# To Increase Ram Or Not To Increase Ram....



## smoke665 (Nov 26, 2017)

That is the question???? Current laptop is an Intel I5 processor at 1.6 ghz, with 8 gb of ram. It will handle up to 16 gb which is what I'm considering. My son the resident family IT expert, seems to think I won't see any significant improvement in speed of LR or PS, and I should just put the money toward a new laptop which is also a possibility, but the ram upgrade is pretty cheap compared to a new unit (and I could put the money on more photography gear). So what say others?


----------



## JonA_CT (Nov 26, 2017)

Not an IT guy , but my brother is, and he said the same thing when I was discussing building an editing desktop. He suggested that a solid state drive, good graphics card, and processor speed would  be the place to invest the most money.


----------



## Overread (Nov 26, 2017)

If you check the performance whilst running the software then unless your RAM is fully in use you might not see a huge performance increase. 

Otherwise as said above you want a better processor and graphics card - a solid state drive helps too with loading times (you'd install the software on the SSD drive but have the photos in a regular drive)


----------



## dxqcanada (Nov 26, 2017)

What specific model is your laptop ?


----------



## smoke665 (Nov 26, 2017)

Dell Inspirion


----------



## dxqcanada (Nov 26, 2017)

model number should be printed somewhere on the bottom ...


----------



## smoke665 (Nov 26, 2017)

dxqcanada said:


> model number should be printed somewhere on the bottom ...



Sorry, it's an Inspirion 5558


----------



## dxqcanada (Nov 26, 2017)

Processor
Intel Core i5-5200U
Graphics adapter
NVIDIA GeForce 920M - 4096 MB, Core: 954 MHz, Memory: 900 MHz, DDR3, ForceWare 353.30 (10.18.13.5330), Optimus
Memory 
8192 MB, DDR3-1600, dual-channel, two memory banks (filled)
Display
15.6 inch 16:9, 1920x1080 pixel, LG Philips 156WF6, IPS, glossy: no
Mainboard
Intel Broadwell-U PCH-LP (Premium)
Storage
Toshiba MQ01ABD100, 1000 GB , 5400 rpm


----------



## smoke665 (Nov 26, 2017)

@dxqcanada okay I know all that already??? Your point is?


----------



## dxqcanada (Nov 26, 2017)

Sorry, I didn't get time to write anything ... and I thought others should know what you got in it before commenting

Optimize performance Photoshop CC
PS by default will use up to 70% of RAM ... so if your laptop is always showing max usage, then a memory upgrade would help.
I don't think your graphics card is upgradable ... which is typical for a laptop.
A solid state drive typically will add performance to most systems.


----------



## smoke665 (Nov 26, 2017)

dxqcanada said:


> I don't think your graphics card is upgradable ... which is typical for a laptop.
> A solid state drive typically will add performance to most systems.

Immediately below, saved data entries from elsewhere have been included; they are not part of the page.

/-- An arithmetic operation that touches no other address faults at the one it touches. -/
theorem arith_outside {op : ArithOp} {b0 : Byte} {d : Loc} {x : Source} (h : d = .ea m ∨ x = .loc (.ea m))
    (honly : ∀ m', d = .ea m' → m' = m) (hacc : ∀ u', d = .acc u' → ∃ v, x = .imm v) :
    arith op b0 w d x u = .error (.memOutOfBounds (u.eaValue m).toNat w.bytes) := by
  rcases h with rfl | rfl
  · exact arith_dst_error rfl (readLoc_outside hout)
  · cases d with
    | reg r => exact arith_source_error rfl rfl (readLoc_outside hout)
    | acc u' =>
      obtain ⟨v, hv⟩ := hacc u' rfl
      cases hv
    | ea m' =>
      obtain rfl := honly m' rfl
      exact arith_dst_error rfl (readLoc_outside hout)

end

/-- No instruction has two memory operands (R187). -/
theorem HasAddress.unique {i : Instr} {m m' : Ea} (h : HasAddress i m) (h' : HasAddress i m') : m' = m :=
  Option.some.inj (((hasAddress_iff i m').mp h').symm.trans ((hasAddress_iff i m).mp h))

/-- A body with an address outside the memory faults there. -/
theorem Runs.outside {i : Instr} {body : State → Except Fault State} (h : Runs i body) {u : State} {m : Ea}
    (hm : HasAddress i m) (hout : u.cfg.memSize < (u.eaValue m).toNat + (i.record 0).w.bytes) :
    body u = .error (.memOutOfBounds (u.eaValue m).toNat (i.record 0).w.bytes) := by
  have honly : ∀ m', HasAddress i m' → m' = m := fun m' => hm.unique
  unfold HasAddress at hm honly
  cases h with
  | move w d x hop hw hdst hsrc =>
    simp only [hdst, hsrc, Option.some.injEq, Loc.operand_eq_ea, Source.operand_eq_ea] at hm honly
    subst hw
    exact move_outside hout hm fun m' hx => honly m' (.inr hx)
  | arith op b0 w d x hop hw hdst hsrc hacc =>
    simp only [hdst, hsrc, Option.some.injEq, Loc.operand_eq_ea, Source.operand_eq_ea] at hm honly
    subst hw
    exact arith_outside hout hm (fun m' hd => honly m' (.inl hd)) hacc
  | jnz v hi =>
    subst hi
    rcases hm with h | h <;> cases h
  | inactive b0 v hdst hsrc => simp [hdst, hsrc] at hm

/-- Settles O29: the body faults at the instruction's one address. -/
theorem outOfBoundsFaults : Obligations.OutOfBoundsFaults := by
  unfold Obligations.OutOfBoundsFaults
  intro i s m hm hout
  obtain ⟨body, hruns, hexec⟩ := exec_runs i
  rw [hexec]
  have hfault := hruns.outside (u := s.setPc (s.pc + i.length)) ((hasAddress_iff i m).mpr hm)
    (by rwa [State.eaValue_setPc])
  rw [State.eaValue_setPc] at hfault
  exact State.execute_error hfault

/-! ### Bodies in a memory of at least 0x10001 bytes (spec/20_memory.md R41) -/

section
variable {u : State} (hlarge : 0x10001 ≤ u.cfg.memSize)
include hlarge

/-- A 16-bit address and the byte after it are in the memory. -/
theorem eaInBounds_of_large (w : Width) (m : Ea) : EaInBounds u w m := by
  have := (u.eaValue m).isLt
  unfold EaInBounds
  cases w <;> rw [Width.bytes] <;> omega

theorem readLoc_completes (w : Width) (l : Loc) : ∃ v, u.readLoc w l = .ok v := by
  cases l with
  | reg r => exact ⟨_, rfl⟩
  | acc u' => exact ⟨_, rfl⟩
  | ea m =>
    obtain ⟨v, hv, -⟩ := u.memRead_value (eaInBounds_of_large hlarge w m)
    exact ⟨v, hv⟩

theorem readSource_completes (w : Width) (x : Source) : ∃ v, u.readSource w x = .ok v := by
  cases x with
  | loc l => exact readLoc_completes hlarge w l
  | imm v => exact ⟨_, rfl⟩

theorem writeLoc_completes (w : Width) (l : Loc) (v : Word) : ∃ t, u.writeLoc w l v = .ok t := by
  cases l with
  | reg r => exact ⟨_, rfl⟩
  | acc u' => exact ⟨_, rfl⟩
  | ea m => exact ⟨_, u.memWrite_inside v (eaInBounds_of_large hlarge w m)⟩

theorem writeResult_completes (op : ArithOp) (w : Width) (l : Loc) (r : Word) :
    ∃ t, u.writeResult op w l r = .ok t := by
  cases op with
  | add => exact writeLoc_completes hlarge w l r
  | sub => exact writeLoc_completes hlarge w l r
  | cmp => exact ⟨u, rfl⟩

theorem move_completes (w : Width) (d : Loc) (x : Source) : ∃ t, move w d x u = .ok t := by
  obtain ⟨v, hv⟩ := readSource_completes hlarge w x
  rw [move_of_source hv]
  exact writeLoc_completes hlarge w d v
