-- ==== Sys2Proof/Word.lean ====
section
/-! DEFINITION. The two value types of the CORE: the 256-bit word of the operand stack (00_scope.md R6 `XLEN`,
R10; 10_state.md R23) and the byte of Code and Memory (R10). A word carries no sign of its own. -/

namespace Sys2Proof

/-- "A 256-bit unsigned integer, the native value type of the stack" (00_scope.md R10, R15). -/
abbrev Word := BitVec 256

/-- Eight bits: a byte of Code or of Memory, and an opcode (00_scope.md R10). -/
abbrev Byte := BitVec 8

end Sys2Proof
end

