-- ==== Sys2Proof/Laws/Memory.lean ====
section
/-! SUPPORT. The laws of Memory: reading after writing, the canonical form, and what the three primitives `memGrow`,
`memRead` and `memWrite` can do (20_memory.md R56, R58, R59, R61). -/

namespace Sys2Proof.Machine

/-! ### The canonical form -/

theorem risingFrom_cons (lo : Nat) (c : Host.Cell) (m : Memory) :
    Memory.risingFrom lo (c :: m) = true ↔ lo ≤ c.1 ∧ c.2 ≠ 0 ∧ Memory.risingFrom (c.1 + 1) m = true := by
  simp [Memory.risingFrom, and_assoc]

theorem allBelow_cons (n : Nat) (c : Host.Cell) (m : Memory) :
    Memory.allBelow n (c :: m) = true ↔ c.1 < n ∧ m.allBelow n = true := by
  simp [Memory.allBelow]

/-- A higher bound is a weaker claim. -/
theorem allBelow_mono {n n' : Nat} {m : Memory} (h : n ≤ n') (hm : m.allBelow n = true) : m.allBelow n' = true := by
  induction m with
  | nil => rfl
  | cons c m ih =>
    rw [allBelow_cons] at hm ⊢
    exact ⟨lt_of_lt_of_le hm.1 h, ih hm.2⟩

/-- A lower start is a weaker claim. -/
theorem risingFrom_mono {lo lo' : Nat} {m : Memory} (h : lo' ≤ lo) (hm : Memory.risingFrom lo m = true) :
    Memory.risingFrom lo' m = true := by
  cases m with
  | nil => rfl
  | cons c m =>
    rw [risingFrom_cons] at hm ⊢
    exact ⟨le_trans h hm.1, hm.2⟩

/-- Nothing is listed below the start. -/
theorem get_of_lt_risingFrom {lo a : Nat} {m : Memory} (hm : Memory.risingFrom lo m = true) (h : a < lo) :
    m.get a = 0 := by
  induction m generalizing lo with
  | nil => rfl
  | cons c m ih =>
    rw [risingFrom_cons] at hm
    have hne : c.1 ≠ a := by omega
    rw [Memory.get, if_neg hne]
    exact ih hm.2.2 (by omega)

theorem set_risingFrom {lo a : Nat} {v : Byte} {m : Memory} (hm : Memory.risingFrom lo m = true) (h : lo ≤ a) :
    Memory.risingFrom lo (m.set a v) = true := by
  induction m generalizing lo with
  | nil =>
    rw [Memory.set]
    split
    · rfl
    · rename_i hv
      rw [risingFrom_cons]
      exact ⟨h, hv, rfl⟩
  | cons c m ih =>
    rw [risingFrom_cons] at hm
    obtain ⟨h1, h2, h3⟩ := hm
    rw [Memory.set]
    split_ifs with hlt heq hv hv
    · rw [risingFrom_cons]
      exact ⟨h1, h2, ih h3 (by omega)⟩
    · exact risingFrom_mono (by omega) h3
    · subst heq
      rw [risingFrom_cons]
      exact ⟨h1, hv, h3⟩
    · rw [risingFrom_cons]
      exact ⟨h1, h2, h3⟩
    · rw [risingFrom_cons, risingFrom_cons]
      exact ⟨h, hv, by show a + 1 ≤ c.1; omega, h2, h3⟩

/-- A write of one byte keeps the canonical form. -/
theorem set_wf {m : Memory} (a : Nat) (v : Byte) (hm : m.wf = true) : (m.set a v).wf = true :=
  set_risingFrom hm (Nat.zero_le a)

theorem below_risingFrom {lo n : Nat} {m : Memory} (hm : Memory.risingFrom lo m = true) :
    Memory.risingFrom lo (m.below n) = true := by
  induction m generalizing lo with
  | nil => rfl
  | cons c m ih =>
    rw [risingFrom_cons] at hm
    by_cases hc : c.1 < n
    · rw [Memory.below, List.filter_cons_of_pos (by simpa using hc), risingFrom_cons]
      exact ⟨hm.1, hm.2.1, ih hm.2.2⟩
    · rw [Memory.below, List.filter_cons_of_neg (by simpa using hc)]
      exact risingFrom_mono (by omega) (ih hm.2.2)

/-- Dropping the cells at or above an offset keeps the canonical form. -/
theorem below_wf {m : Memory} (n : Nat) (hm : m.wf = true) : (m.below n).wf = true := below_risingFrom hm

theorem setBytes_wf {m : Memory} (a : Nat) (bs : List Byte) (hm : m.wf = true) : (m.setBytes a bs).wf = true := by
  induction bs generalizing a m with
  | nil => exact hm
  | cons b bs ih => exact ih (a + 1) (set_wf a b hm)

/-! ### Reading after writing -/

theorem get_set_risingFrom {lo a x : Nat} {v : Byte} {m : Memory} (hm : Memory.risingFrom lo m = true) :
    (m.set a v).get x = if x = a then v else m.get x := by
  induction m generalizing lo with
  | nil =>
    by_cases hv : v = 0
    · rw [Memory.set, if_pos hv, hv]
      exact (ite_self _).symm
    · rw [Memory.set, if_neg hv]
      exact if_congr eq_comm rfl rfl
  | cons c m ih =>
    rw [risingFrom_cons] at hm
    obtain ⟨-, -, h3⟩ := hm
    rw [Memory.set]
    by_cases hlt : c.1 < a
    · rw [if_pos hlt, Memory.get, Memory.get, ih h3]
      by_cases hcx : c.1 = x
      · rw [if_pos hcx, if_pos hcx, if_neg (by omega)]
      · rw [if_neg hcx, if_neg hcx]
    rw [if_neg hlt]
    by_cases heq : c.1 = a
    · rw [if_pos heq]
      by_cases hx : x = a
      · rw [if_pos hx]
        by_cases hv : v = 0
        · rw [if_pos hv, hv]
          exact get_of_lt_risingFrom h3 (by omega)
        · rw [if_neg hv]
          exact if_pos hx.symm
      · have hc : Memory.get x (c :: m) = Memory.get x m := if_neg (by omega)
        rw [if_neg hx, hc]
        by_cases hv : v = 0
        · rw [if_pos hv]
        · rw [if_neg hv]
          exact if_neg (Ne.symm hx)
    rw [if_neg heq]
    by_cases hx : x = a
    · rw [if_pos hx]
      by_cases hv : v = 0
      · rw [if_pos hv, hv, Memory.get, if_neg (by omega)]
        exact get_of_lt_risingFrom h3 (by omega)
      · rw [if_neg hv]
        exact if_pos hx.symm
    · rw [if_neg hx]
      by_cases hv : v = 0
      · rw [if_pos hv]
      · rw [if_neg hv]
        exact if_neg (Ne.symm hx)

/-- A byte reads back as written, and every other byte is left alone. -/
theorem get_set {m : Memory} (hm : m.wf = true) (a x : Nat) (v : Byte) :
    (m.set a v).get x = if x = a then v else m.get x := get_set_risingFrom hm

/-- Below the cut every byte is left alone; at and above it every byte reads as zero. -/
theorem get_below (m : Memory) (n x : Nat) : (m.below n).get x = if x < n then m.get x else 0 := by
  induction m with
  | nil => simp [Memory.below, Memory.get]
  | cons c m ih =>
    rw [Memory.below] at ih ⊢
    by_cases hc : c.1 < n
    · rw [List.filter_cons_of_pos (by simpa using hc), Memory.get, Memory.get, ih]
      split_ifs <;> first | rfl | omega
    · rw [List.filter_cons_of_neg (by simpa using hc), ih, Memory.get]
      split_ifs <;> first | rfl | omega

/-- Where every cell lies below the cut, nothing is dropped. -/
theorem below_eq_self {m : Memory} {n : Nat} (h : m.allBelow n = true) : m.below n = m := by
  induction m with
  | nil => rfl
  | cons c m ih =>
    rw [allBelow_cons] at h
    rw [Memory.below, List.filter_cons_of_pos (by simpa using h.1)]
    exact congrArg _ (ih h.2)

/-- A byte after a write of several: inside the range the byte written there, outside it the byte before. -/
theorem get_setBytes {m : Memory} (hm : m.wf = true) (a x : Nat) (bs : List Byte) :
    (m.setBytes a bs).get x = if a ≤ x ∧ x < a + bs.length then bs.getD (x - a) 0 else m.get x := by
  induction bs generalizing a m with
  | nil => rw [if_neg (by simp)]; rfl
  | cons b bs ih =>
    rw [Memory.setBytes, ih (set_wf a b hm), get_set hm]
    by_cases hx : x = a
    · subst hx; simp
    · by_cases hr : a + 1 ≤ x ∧ x < a + 1 + bs.length
      · rw [if_pos hr, if_pos (by simp only [List.length_cons]; omega)]
        obtain ⟨k, hk⟩ : ∃ k, x - a = k + 1 := ⟨x - a - 1, by omega⟩
        rw [hk, show x - (a + 1) = k by omega]
        rfl
      · rw [if_neg hr, if_neg hx, if_neg (by simp only [List.length_cons]; omega)]

@[simp] theorem length_getBytes (m : Memory) (a n : Nat) : (m.getBytes a n).length = n := by
  induction n generalizing a with
  | zero => rfl
  | succ n ih => simp [Memory.getBytes, ih]

/-- The bytes of a range are the bytes read one by one. -/
theorem getBytes_getD (m : Memory) {a n k : Nat} (h : k < n) : (m.getBytes a n).getD k 0 = m.get (a + k) := by
  induction n generalizing a k with
  | zero => omega
  | succ n ih =>
    cases k with
    | zero => rfl
    | succ k =>
      rw [Memory.getBytes, List.getD_cons_succ, ih (by omega)]
      congr 1
      omega

/-- Two Memories that agree on a range read the same bytes there. -/
theorem getBytes_congr {m m' : Memory} {a n : Nat} (h : ∀ x, a ≤ x → x < a + n → m.get x = m'.get x) :
    m.getBytes a n = m'.getBytes a n := by
  induction n generalizing a with
  | zero => rfl
  | succ n ih =>
    rw [Memory.getBytes, Memory.getBytes, h a (by omega) (by omega), ih fun x h1 h2 => h x (by omega) (by omega)]

/-- Round trip of a range: the bytes written are the bytes read. -/
theorem getBytes_setBytes {m : Memory} (hm : m.wf = true) (a : Nat) (bs : List Byte) :
    (m.setBytes a bs).getBytes a bs.length = bs := by
  refine List.ext_getElem (by simp) fun k h1 h2 => ?_
  have h : k < bs.length := h2
  have e := getBytes_getD (m.setBytes a bs) (a := a) h
  rw [get_setBytes hm, if_pos (by omega), Nat.add_sub_cancel_left] at e
  rw [List.getD_eq_getElem _ _ h1, List.getD_eq_getElem _ _ h] at e
  exact e

/-- A byte of a word written big-endian (R59). -/
theorem bytesBe_getD {v n k : Nat} (h : k < n) :
    (bytesBe v n).getD k 0 = BitVec.ofNat 8 (v / 256 ^ (n - 1 - k)) := by
  induction n generalizing k with
  | zero => omega
  | succ n ih =>
    cases k with
    | zero => rfl
    | succ k =>
      rw [bytesBe, List.getD_cons_succ, ih (by omega), show n + 1 - 1 - (k + 1) = n - 1 - k by omega]

/-- The cells stay below a bound that covers what is written. -/
theorem set_allBelow {m : Memory} {a n : Nat} {v : Byte} (ha : a < n) (h : m.allBelow n = true) :
    (m.set a v).allBelow n = true := by
  induction m with
  | nil =>
    rw [Memory.set]
    split
    · rfl
    · exact (allBelow_cons _ _ _).mpr ⟨ha, rfl⟩
  | cons c m ih =>
    obtain ⟨h1, h2⟩ := (allBelow_cons _ _ _).mp h
    rw [Memory.set]
    split_ifs
    · exact (allBelow_cons _ _ _).mpr ⟨h1, ih h2⟩
    · exact h2
    · exact (allBelow_cons _ _ _).mpr ⟨ha, h2⟩
    · exact h
    · exact (allBelow_cons _ _ _).mpr ⟨ha, h⟩

theorem setBytes_allBelow {m : Memory} {a n : Nat} {bs : List Byte} (ha : a + bs.length ≤ n)
    (h : m.allBelow n = true) : (m.setBytes a bs).allBelow n = true := by
  induction bs generalizing a m with
  | nil => exact h
  | cons b bs ih =>
    simp only [List.length_cons] at ha
    exact ih (by omega) (set_allBelow (by omega) h)

theorem below_allBelow (m : Memory) (n : Nat) : (m.below n).allBelow n = true := by
  induction m with
  | nil => rfl
  | cons c m ih =>
    rw [Memory.below] at ih ⊢
    by_cases hc : c.1 < n
    · rw [List.filter_cons_of_pos (by simpa using hc), allBelow_cons]
      exact ⟨hc, ih⟩
    · rw [List.filter_cons_of_neg (by simpa using hc)]
      exact ih

/-! ### The primitives -/

/-- The rounded end covers the access. -/
theorem le_growTarget {unit : Nat} (hu : 0 < unit) (a n : Nat) : a + n ≤ growTarget unit a n := by
  have h := Nat.div_add_mod (a + n + unit - 1) unit
  have hlt := Nat.mod_lt (a + n + unit - 1) hu
  rw [growTarget, Nat.mul_comm]
  omega

/-- With the default unit the length is exact to the byte (R57). -/
@[simp] theorem growTarget_one (a n : Nat) : growTarget 1 a n = a + n := by simp [growTarget]

theorem growTarget_mod (unit a n : Nat) : growTarget unit a n % unit = 0 := by simp [growTarget]

/-- Everything `memGrow` can do: it raises `MemoryLimit` where the new length is beyond `MEM_CAP`; else the length is
the new length, no byte below the old length changes and every byte at or above it reads as zero where the length has
grown, and nothing else of the state changes. -/
theorem memGrow_cases (a n : Nat) (s : State) :
    (within (grownLen s a n) s.cfg.memCap = false ∧ memGrow a n s = none) ∨
    (within (grownLen s a n) s.cfg.memCap = true ∧ ∃ m, memGrow a n s = some (s.withMemory m (grownLen s a n)) ∧
      (s.mem.wf = true → m.wf = true) ∧
      (m = s.mem ∧ grownLen s a n = s.memLen ∨ m = s.mem.below s.memLen ∧ s.memLen < grownLen s a n)) := by
  cases hw : within (grownLen s a n) s.cfg.memCap with
  | false => exact .inl ⟨rfl, by simp [memGrow, hw]⟩
  | true =>
    refine .inr ⟨rfl, ?_⟩
    have hle : s.memLen ≤ grownLen s a n := Nat.le_max_left _ _
    by_cases hlt : s.memLen < grownLen s a n
    · exact ⟨s.mem.below s.memLen, by simp [memGrow, hw, hlt], fun h => below_wf _ h, .inr ⟨rfl, hlt⟩⟩
    · have he : grownLen s a n = s.memLen := by omega
      refine ⟨s.mem, ?_, fun h => h, .inl ⟨rfl, he⟩⟩
      rw [memGrow, if_pos hw, if_neg hlt, he]
      rfl

/-- The byte at an offset after a growth. -/
theorem memGrow_get {a n : Nat} {s t : State} (h : memGrow a n s = some t) (x : Nat) :
    t.mem.get x = if s.memLen < t.memLen ∧ s.memLen ≤ x then 0 else s.mem.get x := by
  rcases memGrow_cases a n s with ⟨-, h0⟩ | ⟨-, m, h1, -, ⟨rfl, he⟩ | ⟨rfl, hlt⟩⟩
  · simp [h0] at h
  · obtain rfl := Option.some.inj (h1.symm.trans h)
    simp [he]
  · obtain rfl := Option.some.inj (h1.symm.trans h)
    rw [withMemory_mem, withMemory_memLen, get_below]
    by_cases hx : x < s.memLen
    · rw [if_pos hx, if_neg (by omega)]
    · rw [if_neg hx, if_pos ⟨hlt, by omega⟩]

/-- After a growth the range is inside the Memory. -/
theorem memGrow_covers {a n : Nat} {s t : State} (hu : 0 < s.cfg.growthUnit) (h : memGrow a n s = some t) :
    a + n ≤ t.memLen := by
  rcases memGrow_cases a n s with ⟨-, h0⟩ | ⟨-, m, h1, -⟩
  · simp [h0] at h
  · obtain rfl := Option.some.inj (h1.symm.trans h)
    exact le_trans (le_growTarget hu a n) (Nat.le_max_right _ _)

end Sys2Proof.Machine
end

In this model the graphics card is an Intel HD 6000, which supposedly is compatible with LR and PS but for some reason LR will kick out the "use graphics processor" on boot up, but I can go in preferences and check it, everything works fine. PS uses it with no problem. Went back to the log, it's failing on something (can't remember now, and haven't had time to sort it out)


----------



## dxqcanada (Nov 26, 2017)

It should have two graphics cards ... the integrated Intel and a discrete Nvidia
Hmm, maybe check to see if there is an updated Nvidia driver for the graphics card ... also check the Nvidia control panel to see if it has a setting to enable it for usage for LR and PS (I think).


----------



## dxqcanada (Nov 26, 2017)

Hmm, I think the Nvidia control panel option is for 3D ... so my suggestion there would not apply.


----------



## snowbear (Nov 26, 2017)

I thought this thread was going to be about expanding a sheep farm.

RAM may not speed things up, but it would help running additional apps at the same time.  For example, my cheap@$$-no-memory laptop will run Chrome and (Lightroom or Photoshop) but has a problem with all three at the same time.  My last panorama had to be assembled in stages because it will only process a few of these larger D750 images at a time.


----------



## Fstop- (Nov 26, 2017)

You should be able to buy another 8G of RAM for $50. or under, it should speed it up a little. 

I just put 8G of RAM on top of 8G of existing RAM in two lenovos it helped quite a bit. cost about $40. each took. 10 mins to install.


----------



## weepete (Nov 26, 2017)

My understanding of PS and LR was they are both heavily CPU dependant. If I remember correctly LR only uses the GFX card for library previews and PS for some filters though you will need a GFX card for some tools to work, an entry level card should be enough to run these programs.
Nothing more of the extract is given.